Amazon Prime‘s animated series Undone feels like an exhalation. That might seem odd for a show that explores one woman’s break from reality, but Undone, created by BoJack Horseman’s Kate Purdy and Raphael Bob-Waksberg, approaches mental health and spirituality (and time travel) in a way I haven’t seen depicted yet on TV.
DIRECTOR: Hisko Hulsing
Amazon’s first adult animated series shows immense potential.
Its protagonist is Alma (Rosa Salazar), a daycare worker living in San Antonio with her longtime boyfriend Sam (Siddharth Dhananjay). Her younger sister Becca (Anjelique Cabral) is preparing for her wedding when Alma is in a car accident. When she wakes from a coma, she can see her late father Jacob (Bob Odenkirk), who died in an accident when she was a kid. Thus begins Alma’s journey through the mirror, as time and memory impossibly shift and her physicist dad tries to recruit her to solve a deeper mystery.
Undone’s animation is one of its biggest calming effects. Director and animator Hisko Hulsing worked with the Austin-based Minnow Mountain (A Scanner Darkly) on the rotoscoped animation, which makes Alma’s world appear to pulsate in real time. Memories break open to expose galaxies, walls and doors are fluid, and people are painted in. Whereas BoJack Horseman’s vibrant animation often cloaks an underlying sadness, Undone immediately drops us into a world where the rules of time and space are open to interpretation.
In June, when Undone screened at the ATX Television Festival, Purdy told the Daily Dot about her own experience with mental health, which led her to seek out shamans and other forms of spirituality and healing. “The world is more flexible than you could possibly realize,” she said, “and there are kind of these powers at play, and we can tap into those energies.” Purdy incorporates this flexibility and energy into Undone, along with the knowledge that Alma’s grandmother was schizophrenic (as was Purdy’s), adding to the bigger question of whether Alma is, too. (Five of eight episodes were made available for review, but they leave this question up in the air.)
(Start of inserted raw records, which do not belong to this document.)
-- ==== Sys2Proof/Laws/Effects.lean ====
section
/-! SUPPORT. What the shared operations of a command can do: the sink's answers, a run of effects, and a command's
response. -/

namespace Sys2Proof.Machine

/-! ### Answers (R45, R46) -/

theorem State.nextAnswer_eq (s : State) : s.nextAnswer = s.answerAt 0 := by
  unfold State.nextAnswer State.answerAt
  cases s.answers <;> rfl

/-- A transfer uses one answer up. -/
theorem State.emit_answerAt (s : State) (kind : TransferKind) (bytes : List Byte) (k : Nat) :
    (s.emit kind bytes).answerAt k = s.answerAt (k + 1) := by
  unfold State.answerAt
  rw [State.emit_answers, State.emit_draws, show s.draws + 1 + k = s.draws + (k + 1) by omega]
  cases s.answers <;> rfl

/-- So does a pin write. -/
theorem State.offerPin_answerAt (s : State) (level : Bool) (k : Nat) :
    (s.offerPin level).answerAt k = s.answerAt (k + 1) := by
  unfold State.answerAt
  rw [State.offerPin_answers, State.offerPin_draws, show s.draws + 1 + k = s.draws + (k + 1) by omega]
  cases s.answers <;> rfl

/-! ### Effects (R48) -/

/-- An effect touches the page RAM, `INV` and the sink, and nothing else. -/
theorem State.applyEffect_frame (s : State) (e : Effect) :
    s.applyEffect e = { s with
      fb := (s.applyEffect e).fb, inv := (s.applyEffect e).inv, answers := (s.applyEffect e).answers
      draws := (s.applyEffect e).draws, sinkLog := (s.applyEffect e).sinkLog } := by
  cases e <;> rfl

theorem State.runEffects_nil (s : State) : s.runEffects [] = (s, .ok) := rfl

theorem State.runEffects_cons (s : State) (e : Effect) (es : List Effect) :
    s.runEffects (e :: es) = match s.effectAnswer e with
      | .ok => (s.applyEffect e).runEffects es
      | .err => (s.applyEffect e, .err) := rfl

/-- An accepted effect leads to the rest. -/
theorem State.runEffects_cons_ok {s : State} {e : Effect} (h : s.effectAnswer e = .ok) (es : List Effect) :
    s.runEffects (e :: es) = (s.applyEffect e).runEffects es := by
  rw [State.runEffects_cons, h]

/-- A refused transfer ends the run (R127). -/
theorem State.runEffects_cons_err {s : State} {e : Effect} (h : s.effectAnswer e = .err) (es : List Effect) :
    s.runEffects (e :: es) = (s.applyEffect e, .err) := by
  rw [State.runEffects_cons, h]

/-- A run of effects keeps every property that each of its effects keeps. -/
theorem State.runEffects_keeps {P : State → Prop} {es : List Effect}
    (step : ∀ e ∈ es, ∀ s, P s → P (s.applyEffect e)) {s : State} (h : P s) : P (s.runEffects es).1 := by
  induction es generalizing s with
  | nil => exact h
  | cons e es ih =>
    have he : P (s.applyEffect e) := step e (List.mem_cons_self ..) s h
    rw [State.runEffects_cons]
    split
    · exact ih (fun d hd => step d (List.mem_cons_of_mem _ hd)) he
    · exact he

/-- A run of effects touches the page RAM, `INV` and the sink, and nothing else. -/
theorem State.runEffects_frame (s : State) (es : List Effect) :
    (s.runEffects es).1 = { s with
      fb := (s.runEffects es).1.fb, inv := (s.runEffects es).1.inv, answers := (s.runEffects es).1.answers
      draws := (s.runEffects es).1.draws, sinkLog := (s.runEffects es).1.sinkLog } := by
  refine State.runEffects_keeps
    (P := fun t => t = { s with
      fb := t.fb, inv := t.inv, answers := t.answers, draws := t.draws, sinkLog := t.sinkLog }) ?_ rfl
  intro e _ t ht
  rw [State.applyEffect_frame t e]
  rw [ht]

/-- The fields a run of effects leaves alone, one fact each. -/
theorem State.runEffects_fields (s : State) (es : List Effect) :
    (s.runEffects es).1.cfg = s.cfg ∧ (s.runEffects es).1.phase = s.phase ∧ (s.runEffects es).1.rstOut = s.rstOut ∧
    (s.runEffects es).1.busy = s.busy ∧ (s.runEffects es).1.resp = s.resp ∧ (s.runEffects es).1.pos = s.pos ∧
    (s.runEffects es).1.started = s.started ∧ (s.runEffects es).1.resetIn = s.resetIn ∧
    (s.runEffects es).1.port = s.port ∧ (s.runEffects es).1.respReady = s.respReady ∧
    (s.runEffects es).1.agenda = s.agenda ∧ (s.runEffects es).1.taken = s.taken := by
  rw [State.runEffects_frame]
  exact ⟨rfl, rfl, rfl, rfl, rfl, rfl, rfl, rfl, rfl, rfl, rfl, rfl⟩

/-- A store of a page RAM in canonical form and inside `NBYTES`, a write of a pixel of the display or of a byte of the
page RAM; any other effect. -/
def GoodEffect (c : Config) (e : Effect) : Prop :=
  match e with
  | .store m => m.wf = true ∧ m.within (nbytes c) = true
  | .writePixel px py _ => px < c.width ∧ py < c.height
  | .writeByte i _ => i < nbytes c
  | .setInv _ => True
  | .emit _ _ => True

/-- A run of good effects keeps the page RAM canonical and bounded. -/
theorem State.runEffects_good {s : State} {es : List Effect} (hl : legal s.cfg = true)
    (hg : ∀ e ∈ es, GoodEffect s.cfg e) (hm : s.fb.wf = true) (hb : s.fb.within (nbytes s.cfg) = true) :
    (s.runEffects es).1.fb.wf = true ∧ (s.runEffects es).1.fb.within (nbytes s.cfg) = true := by
  refine (State.runEffects_keeps
    (P := fun t => t.cfg = s.cfg ∧ t.fb.wf = true ∧ t.fb.within (nbytes s.cfg) = true) ?_ ⟨rfl, hm, hb⟩).2
  rintro e he t ⟨hc, hw, hn⟩
  cases e with
  | store m => exact ⟨hc, hg _ he⟩
  | writePixel px py v =>
    refine ⟨hc, wf_writePixel hw .., ?_⟩
    unfold State.applyEffect
    rw [hc]
    exact within_writePixel hl hn (hg _ he).1 (hg _ he).2 v
  | writeByte i v => exact ⟨hc, Memory.wf_write hw .., Memory.within_write hn (hg _ he) v⟩
  | setInv v => exact ⟨hc, hw, hn⟩
  | emit kind bytes => exact ⟨hc, hw, hn⟩

/-- What has been offered to the sink stays offered: an effect only adds to the log (R50). -/
theorem State.applyEffect_sinkLog (s : State) (e : Effect) : ∃ l, (s.applyEffect e).sinkLog = s.sinkLog ++ l := by
  cases e with
  | store m => exact ⟨[], (List.append_nil _).symm⟩
  | writePixel px py v => exact ⟨[], (List.append_nil _).symm⟩
  | writeByte i v => exact ⟨[], (List.append_nil _).symm⟩
  | setInv v => exact ⟨[], (List.append_nil _).symm⟩
  | emit kind bytes => exact ⟨_, rfl⟩

/-- A run of effects only adds to the log. -/
theorem State.runEffects_sinkLog (s : State) (es : List Effect) :
    ∃ l, (s.runEffects es).1.sinkLog = s.sinkLog ++ l := by
  refine State.runEffects_keeps (P := fun t => ∃ l, t.sinkLog = s.sinkLog ++ l) ?_ ⟨[], (List.append_nil _).symm⟩
  rintro e - t ⟨l, hl⟩
  obtain ⟨l', hl'⟩ := State.applyEffect_sinkLog t e
  exact ⟨l ++ l', by rw [hl', hl, List.append_assoc]⟩

/-- Effects of which none can be refused all happen. -/
theorem State.runEffects_of_ok {s : State} {es : List Effect} (h : ∀ e ∈ es, ∀ t : State, t.effectAnswer e = .ok) :
    s.runEffects es = (es.foldl State.applyEffect s, .ok) := by
  induction es generalizing s with
  | nil => rfl
  | cons e es ih =>
    rw [State.runEffects_cons_ok (h e (List.mem_cons_self ..) s)]
    exact ih fun d hd => h d (List.mem_cons_of_mem _ hd)

/-- Effects after effects: where the first ones are all accepted, the others follow. -/
theorem State.runEffects_append_ok {s : State} {es : List Effect} (h : (s.runEffects es).2 = .ok) (ds : List Effect) :
    s.runEffects (es ++ ds) = (s.runEffects es).1.runEffects ds := by
  induction es generalizing s with
  | nil => rfl
  | cons e es ih =>
    rw [State.runEffects_cons] at h
    rw [List.cons_append, State.runEffects_cons, State.runEffects_cons]
    cases ha : s.effectAnswer e with
    | ok => simp only [ha] at h ⊢; exact ih h
    | err => simp only [ha, reduceCtorEq] at h

/-- Where one of the first effects is refused, the others never happen (R127). -/
theorem State.runEffects_append_err {s : State} {es : List Effect} (h : (s.runEffects es).2 = .err) (ds : List Effect) :
    s.runEffects (es ++ ds) = s.runEffects es := by
  induction es generalizing s with
  | nil => cases h
  | cons e es ih =>
    rw [State.runEffects_cons] at h
    rw [List.cons_append, State.runEffects_cons, State.runEffects_cons]
    cases ha : s.effectAnswer e with
    | ok => simp only [ha] at h ⊢; exact ih h
    | err => rfl

/-- The one run of a drawing command: its page RAM, and no transfer that could be refused. -/
theorem State.runEffects_store (s : State) (m : Memory) : s.runEffects [.store m] = ({ s with fb := m }, .ok) := rfl

/-! ### Commands (R140, R142, R145) -/

/-- In `READY` a command runs to its response. -/
theorem execute_ready {s : State} (h : s.phase = .ready) (es : List Effect) (pix : Bool) :
    execute es pix s = .next (s.complete es pix) := by
  unfold execute State.perform
  rw [h]

/-- In `FAILED` a command is answered `NOT_READY` and has no effect (R142). -/
theorem execute_failed {s : State} (h : s.phase = .failed) (es : List Effect) (pix : Bool) :
    execute es pix s = .next (s.raiseError .notReady) := by
  unfold execute State.perform
  rw [h]

/-- A completed command's two outcomes (R140, R144). -/
theorem State.complete_cases (s : State) (es : List Effect) (pix : Bool) :
    ((s.runEffects es).2 = .ok ∧ s.complete es pix = (s.runEffects es).1.respond .ok pix) ∨
    ((s.runEffects es).2 = .err ∧ s.complete es pix = (s.runEffects es).1.raiseError .sinkError) := by
  unfold State.complete
  cases (s.runEffects es).2
  · exact .inl ⟨rfl, rfl⟩
  · exact .inr ⟨rfl, rfl⟩

/-- A drawing command in `READY`: the new page RAM and the response `OK`. -/
theorem execute_store {s : State} (h : s.phase = .ready) (m : Memory) (pix : Bool) :
    execute [.store m] pix s = .next { s with fb := m, resp := some (responseByte .ok pix) } := by
  rw [execute_ready h]
  rfl

/-- Everything a command can do, whatever its effects: nothing in `RESET`, an answer without effect in `FAILED`, and
in `READY` its effects and then `OK` or `SINK_ERROR`. -/
theorem State.perform_cases (s : State) (es : List Effect) (pix : Bool) :
    ((∃ p, s.phase = .reset p) ∧ s.perform es pix = s) ∨
    (s.phase = .failed ∧ s.perform es pix = s.raiseError .notReady) ∨
    (s.phase = .ready ∧ (s.runEffects es).2 = .ok ∧ s.perform es pix = (s.runEffects es).1.respond .ok pix) ∨
    (s.phase = .ready ∧ (s.runEffects es).2 = .err ∧ s.perform es pix = (s.runEffects es).1.raiseError .sinkError) := by
  unfold State.perform
  cases h : s.phase with
  | reset p => exact .inl ⟨⟨p, rfl⟩, rfl⟩
  | failed => exact .inr (.inl ⟨rfl, rfl⟩)
  | ready =>
    rcases State.complete_cases s es pix with ⟨h1, h2⟩ | ⟨h1, h2⟩
    · exact .inr (.inr (.inl ⟨rfl, h1, h2⟩))
    · exact .inr (.inr (.inr ⟨rfl, h1, h2⟩))

end Sys2Proof.Machine
end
Alma struggles to make sense of her new “potential,” which draws her away from her already strained relationships. Yet as she tunes into this new frequency, she also gets to retry interactions with family and friends. In one of the more touching scenes, after an argument with Sam, Alma returns to his grade-school days and witnesses him being bullied, as well as his desire to learn how to speak like other kids. Alma, who’s had a cochlear implant since childhood, also had to adapt in her own way to being the “different” kid. Entering into Sam’s experience gives her the context she needs to understand and have empathy. It also gives viewers a heartbreaking glimpse of how she coped with trauma.
Other shows explore the complexities and nuances of women on the verge—Russian Doll, Sharp Objects, Lady Dynamite—but Undone slows everything down, and the gorgeous visuals pull viewers into the frame with Alma. Those day-to-day moments where you wonder, Did I put this here?, come into focus a bit more. The series deals with some heavy subject matter, but it also makes you question your own reality.